(Dataset entries)
____________

-- ==== Sys2Proof/Machine/Operands.lean ====
section
/-! DEFINITION. Operand forms: the fields of request payloads and replies as R199 lays them out, the codes of every
enumeration, and the table of request kinds. -/

namespace Sys2Proof.Machine

/-! ## Little-endian numbers -/

/-- The number whose little-endian bytes are `bs` (00_scope.md section 4.3). -/
def leNat : List Byte → Nat
  | [] => 0
  | b :: bs => b.toNat + 256 * leNat bs

/-- The `n` low bytes of `v`, least significant first. -/
def leBytes : Nat → Nat → List Byte
  | 0, _ => []
  | n + 1, v => BitVec.ofNat 8 v :: leBytes n (v / 256)

/-- The unsigned field of `n` bytes at `off` of a payload. -/
def field (bs : List Byte) (off n : Nat) : Nat := leNat ((bs.drop off).take n)

/-- `v`, a field of `n` bytes, read as two's complement (R199). -/
def signedOf (n v : Nat) : Int := if v < 2 ^ (8 * n - 1) then v else (v : Int) - 2 ^ (8 * n)

/-- A signed reply field of `n` bytes (R199). -/
def leInt (n : Nat) (v : Int) : List Byte := leBytes n (v % 2 ^ (8 * n)).toNat

/-- An absent unsigned field or enumeration of `n` bytes: all bits set (R199). -/
def absentField (n : Nat) : List Byte := List.replicate n 0xFF#8

/-- An absent signed field of `n` bytes: all bits but the top one set (R199). -/
def absentSigned (n : Nat) : List Byte := leBytes n (2 ^ (8 * n - 1) - 1)

/-- An unsigned field of `n` bytes that may be absent. -/
def optField (n : Nat) : Option Nat → List Byte
  | some v => leBytes n v
  | none => absentField n

/-- A signed field of `n` bytes that may be absent. -/
def optSigned (n : Nat) : Option Int → List Byte
  | some v => leInt n v
  | none => absentSigned n

/-- A flag or yes/no report: 0 or 1 (log 13). -/
def flagCode (b : Bool) : Nat := if b then 1 else 0

end Sys2Proof.Machine

namespace Sys2Proof

/-! ## Request payload fields -/

/-- The one-byte field at `off`. -/
def Request.byte (q : Request) (off : Nat) : Nat := Machine.field q.payload off 1

/-- The two-byte field at `off`. -/
def Request.word (q : Request) (off : Nat) : Nat := Machine.field q.payload off 2

/-- The three-byte field at `off` (sample positions). -/
def Request.triple (q : Request) (off : Nat) : Nat := Machine.field q.payload off 3

/-- The four-byte field at `off` (offsets, bases, lengths). -/
def Request.quad (q : Request) (off : Nat) : Nat := Machine.field q.payload off 4

/-- The eight-byte password at `off`. -/
def Request.password (q : Request) (off : Nat) : List Byte := (q.payload.drop off).take 8

/-- The requester level as a number (00_scope.md section 4.2). -/
def Request.rank (q : Request) : Nat := q.level.toNat

end Sys2Proof

namespace Sys2Proof.Machine

/-- A choice field: 0 for no, off or OFF, 1 for yes, on or ON, any other value malformed (R199). -/
def choice (v : Nat) : Option Bool :=
  if v = 0 then some false else if v = 1 then some true else none

/-! ## Enumeration codes (R199: numbered from 0 in the order in which the owning rule first lists the values) -/

/-- 00_scope.md section 5. -/
def statusCode : Status → Byte
  | .ok => 0x00#8 | .started => 0x01#8 | .okDamaged => 0x02#8
  | .frameError => 0x10#8 | .unknownKind => 0x11#8 | .badLength => 0x12#8 | .badLevel => 0x13#8 | .notReady => 0x14#8
  | .busy => 0x15#8
  | .noEntry => 0x20#8 | .notPresent => 0x21#8 | .denied => 0x22#8 | .wrongKind => 0x23#8 | .readOnly => 0x24#8
  | .outOfBounds => 0x25#8 | .locked => 0x26#8
  | .noTransaction => 0x30#8 | .stagingFull => 0x31#8 | .power => 0x32#8 | .password => 0x33#8
  | .triesExhausted => 0x34#8 | .frozen => 0x35#8 | .notArmed => 0x36#8
  | .badValue => 0x40#8 | .clockUnset => 0x41#8 | .queueFull => 0x42#8

/-- R173, R199. -/
def supplyCode : SupplyState → Nat
  | .off => 0 | .start => 1 | .normal => 2 | .low => 3 | .warn => 4

/-- R200. -/
def cellCode : CellState → Nat
  | .unknown => 0 | .good => 1 | .weak => 2 | .flat => 3

/-- R182. -/
def retentionCode : Retention → Nat
  | .unknown => 0 | .intact => 1 | .lost => 2

/-- R20. -/
def dirResultCode : DirResult → Nat
  | .notYet => 0 | .loaded => 1 | .absent => 2 | .badHeader => 3

/-- R19. -/
def standingCode : Standing → Nat
  | .accepted => 0 | .empty => 1 | .rejected => 2

/-- R3, R199: the codes in the order of R3's table. That NONE, which R19 reports unless REJECTED, is the code 0 before
them, and not the FFh of an absent field, is the model's choice (log 13). -/
def reasonCode : Reason → Nat
  | .none => 0 | .badKind => 1 | .badLevel => 2 | .zeroLength => 3 | .writeOnSample => 4 | .misaligned => 5
  | .outsideMemory => 6 | .overlap => 7 | .wrongSize => 8 | .secondDays => 9 | .badTarget => 10 | .outsideTarget => 11

/-- R19: "ROM or SRAM". -/
def memoryCode : MemoryKind → Nat
  | .rom => 0 | .sram => 1

/-- R200. -/
def recordStateCode : RecordState → Nat
  | .unchecked => 0 | .valid => 1 | .damaged => 2 | .blank => 3

/-- R58, R19: "NONE, LOCKED, OPEN". R69 lists the same three as NONE, OPEN, LOCKED; the record's rule is followed
(log 13). -/
def lockCode : LockState → Nat
  | .none => 0 | .locked => 1 | .opened => 2

/-- R70: the lock level of a request. -/
def lockLevelOf (v : Nat) : Option LockLevel :=
  if v = 0 then some .high else if v = 1 then some .maximum else none

/-- The mode of LOCK_OPEN and ERASE (R72, R79): TITLE 0, MASTER 1. -/
inductive Mode where
  | title | master
deriving DecidableEq, Repr

/-- R72. -/
def modeOf (v : Nat) : Option Mode := if v = 0 then some .title else if v = 1 then some .master else none

/-- R33. -/
def slotStateCode : SlotState → Nat
  | .free => 0 | .collecting => 1 | .pending => 2 | .copying => 3

/-- R33. -/
def slotKindCode : SlotKind → Nat
  | .write => 0 | .erase => 1

/-- Section 3.1: the title slot, then the clock slot. -/
def slotIdCode : SlotId → Nat
  | .title => 0 | .clock => 1

/-- R200. -/
def saveOpCode : SaveOp → Nat
  | .commit => 0 | .erase => 1 | .rollForward => 2

/-- R200. -/
def saveOutcomeCode : SaveOutcome → Nat
  | .committed => 0 | .rolledForward => 1 | .discarded => 2 | .fault => 3 | .faultDiscarded => 4

/-- R82. -/
def clockStateCode : ClockState → Nat
  | .valid => 0 | .unset => 1

/-- R202. -/
def counterStateCode : CounterState → Nat
  | .disarmed => 0 | .armed => 1 | .due => 2

/-- R120. -/
def voiceStateCode : VoiceState → Nat
  | .idle => 0 | .playing => 1 | .releasing => 2

/-- R120. -/
def formatCode : Format → Nat
  | .pcm8 => 0 | .pcm16 => 1 | .pulse => 2 | .noise => 3

/-- R122: the format of a request. -/
def formatOf (v : Nat) : Option Format :=
  match v with
  | 0 => some .pcm8 | 1 => some .pcm16 | 2 => some .pulse | 3 => some .noise
  | _ => none

/-- R199. -/
def roundingCode : Rounding → Nat
  | .nearest => 0 | .zero => 1 | .floor => 2 | .ceiling => 3

/-- R149: the rounding mode of a request. -/
def roundingOf (v : Nat) : Option Rounding :=
  match v with
  | 0 => some .nearest | 1 => some .zero | 2 => some .floor | 3 => some .ceiling
  | _ => none

/-- R200. -/
def regionReasonCode : RegionReason → Nat
  | .scanMismatch => 0 | .verifyFault => 1 | .rebuilt => 2

/-- R200. -/
def clockReportCode : ClockReport → Nat
  | .unset => 0 | .set => 1 | .behind => 2 | .ahead => 3 | .limit => 4

/-- R200. -/
def voiceEndCode : VoiceEndReason → Nat
  | .ended => 0 | .released => 1

/-- R200. -/
def flagKindCode : FlagKind → Nat
  | .clip => 0 | .starve => 1 | .fade => 2 | .inexact => 3

/-- R200. -/
def rumbleReportCode : RumbleReport → Nat
  | .finished => 0 | .preempted => 1 | .displaced => 2 | .limitOn => 3 | .limitOff => 4 | .holdExpired => 5 | .shed => 6

/-! ## The request kinds (R199, R191, R183) -/

/-- R199: the code of a request kind. -/
def kindCode : Kind → Byte
  | .ident => 0x01#8
  | .noticeFetch => 0x02#8
  | .noticeMask => 0x03#8
  | .titleReset => 0x04#8
  | .regionInfo => 0x08#8
  | .regionPresent => 0x09#8
  | .saveRead => 0x10#8
  | .saveBegin => 0x11#8
  | .saveWrite => 0x12#8
  | .saveCommit => 0x13#8
  | .saveAbandon => 0x14#8
  | .saveStatus => 0x15#8
  | .lockSet => 0x18#8
  | .lockClear => 0x19#8
  | .lockOpen => 0x1A#8
  | .eraseArm => 0x1B#8
  | .erase => 0x1C#8
  | .masterSet => 0x1D#8
  | .lockFreeze => 0x1E#8
  | .clockRead => 0x20#8
  | .dateToDay => 0x21#8
  | .dayToDate => 0x22#8
  | .clockSet => 0x23#8
  | .clockTrim => 0x24#8
  | .daysConfig => 0x28#8
  | .counterArm => 0x29#8
  | .counterDisarm => 0x2A#8
  | .counterAck => 0x2B#8
  | .counterRead => 0x2C#8
  | .dayTest => 0x2D#8
  | .voiceSetup => 0x30#8
  | .voicePitch => 0x31#8
  | .voiceLevel => 0x32#8
  | .voiceRamp => 0x33#8
  | .voiceKeyOn => 0x34#8
  | .voiceKeyOff => 0x35#8
  | .voiceStop => 0x36#8
  | .voiceRead => 0x37#8
  | .mixConfig => 0x38#8
  | .mixFlags => 0x39#8
  | .rumbleDefine => 0x40#8
  | .rumblePlay => 0x41#8
  | .rumbleCancel => 0x42#8
  | .rumbleFollow => 0x43#8
  | .rumbleHold => 0x44#8
  | .rumbleRead => 0x45#8
  | .supplyRead => 0x48#8
  | .cellCheck => 0x49#8

/-- The 48 kinds. -/
def allKinds : List Kind :=
  [.ident, .noticeFetch, .noticeMask, .titleReset, .regionInfo, .regionPresent, .saveRead, .saveBegin,
   .saveWrite, .saveCommit, .saveAbandon, .saveStatus, .lockSet, .lockClear, .lockOpen, .eraseArm,
   .erase, .masterSet, .lockFreeze, .clockRead, .dateToDay, .dayToDate, .clockSet, .clockTrim,
   .daysConfig, .counterArm, .counterDisarm, .counterAck, .counterRead, .dayTest, .voiceSetup, .voicePitch,
   .voiceLevel, .voiceRamp, .voiceKeyOn, .voiceKeyOff, .voiceStop, .voiceRead, .mixConfig, .mixFlags,
   .rumbleDefine, .rumblePlay, .rumbleCancel, .rumbleFollow, .rumbleHold, .rumbleRead, .supplyRead, .cellCheck]

/-- R190 step 2: the kind of a code, if it is one of the 48. -/
def kindOfCode (c : Byte) : Option Kind := allKinds.find? (fun k => kindCode k == c)

/-- R199, R190 step 3: whether a payload of `n` bytes suits kind `k`. -/
def lengthSuits (k : Kind) (n : Nat) : Bool :=
  match k with
  | .ident | .noticeFetch | .titleReset | .saveCommit | .saveAbandon | .saveStatus | .lockFreeze | .clockRead
  | .rumbleRead | .supplyRead | .cellCheck => n == 0
  | .regionInfo | .saveBegin | .eraseArm | .counterDisarm | .counterAck | .counterRead | .voiceKeyOn | .voiceStop
  | .voiceRead | .rumbleCancel => n == 1
  | .noticeMask | .regionPresent | .dayToDate | .clockTrim | .mixFlags | .rumbleHold => n == 2
  | .voicePitch | .voiceLevel | .voiceKeyOff | .rumblePlay | .rumbleFollow => n == 3
  | .dateToDay | .daysConfig | .mixConfig => n == 4
  | .counterArm | .voiceRamp => n == 5
  | .saveRead => n == 6
  | .dayTest => n == 7
  | .masterSet | .clockSet => n == 8
  | .lockClear => n == 9
  | .lockSet | .lockOpen | .erase => n == 10
  | .voiceSetup => n == 14
  | .saveWrite => decide (5 ≤ n ∧ n ≤ 60)
  | .rumbleDefine => decide (n % 3 = 1 ∧ n ≤ 64)

/-- R191: the least trusted level at which kind `k` passes the level check. -/
def leastTrusted : Kind → Nat
  | .regionPresent | .masterSet | .lockFreeze | .clockSet | .clockTrim => 0
  | .titleReset | .lockSet | .lockClear | .eraseArm | .erase | .daysConfig | .counterArm | .counterDisarm
  | .counterAck => 1
  | _ => 2

/-- R183: the start-up phase from which kind `k` is taken; `hasDays`: the cartridge has a DAYS region. -/
def takenFromPhase (k : Kind) (hasDays : Bool) : Nat :=
  match k with
  | .ident | .supplyRead => 1
  | .counterArm | .counterDisarm | .counterAck | .counterRead | .daysConfig => 8
  | .dayTest => if hasDays then 8 else 5
  | _ => 5

end Sys2Proof.Machine
end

____________

*Task prompt*:
What lines of the data include the word "clockRead"? Copy each of them.

*Solution for this problem*:
  | .clockRead => 0x20#8
   .erase, .masterSet, .lockFreeze, .clockRead, .dateToDay, .dayToDate, .clockSet, .clockTrim,
  | .ident | .noticeFetch | .titleReset | .saveCommit | .saveAbandon | .saveStatus | .lockFreeze | .clockRead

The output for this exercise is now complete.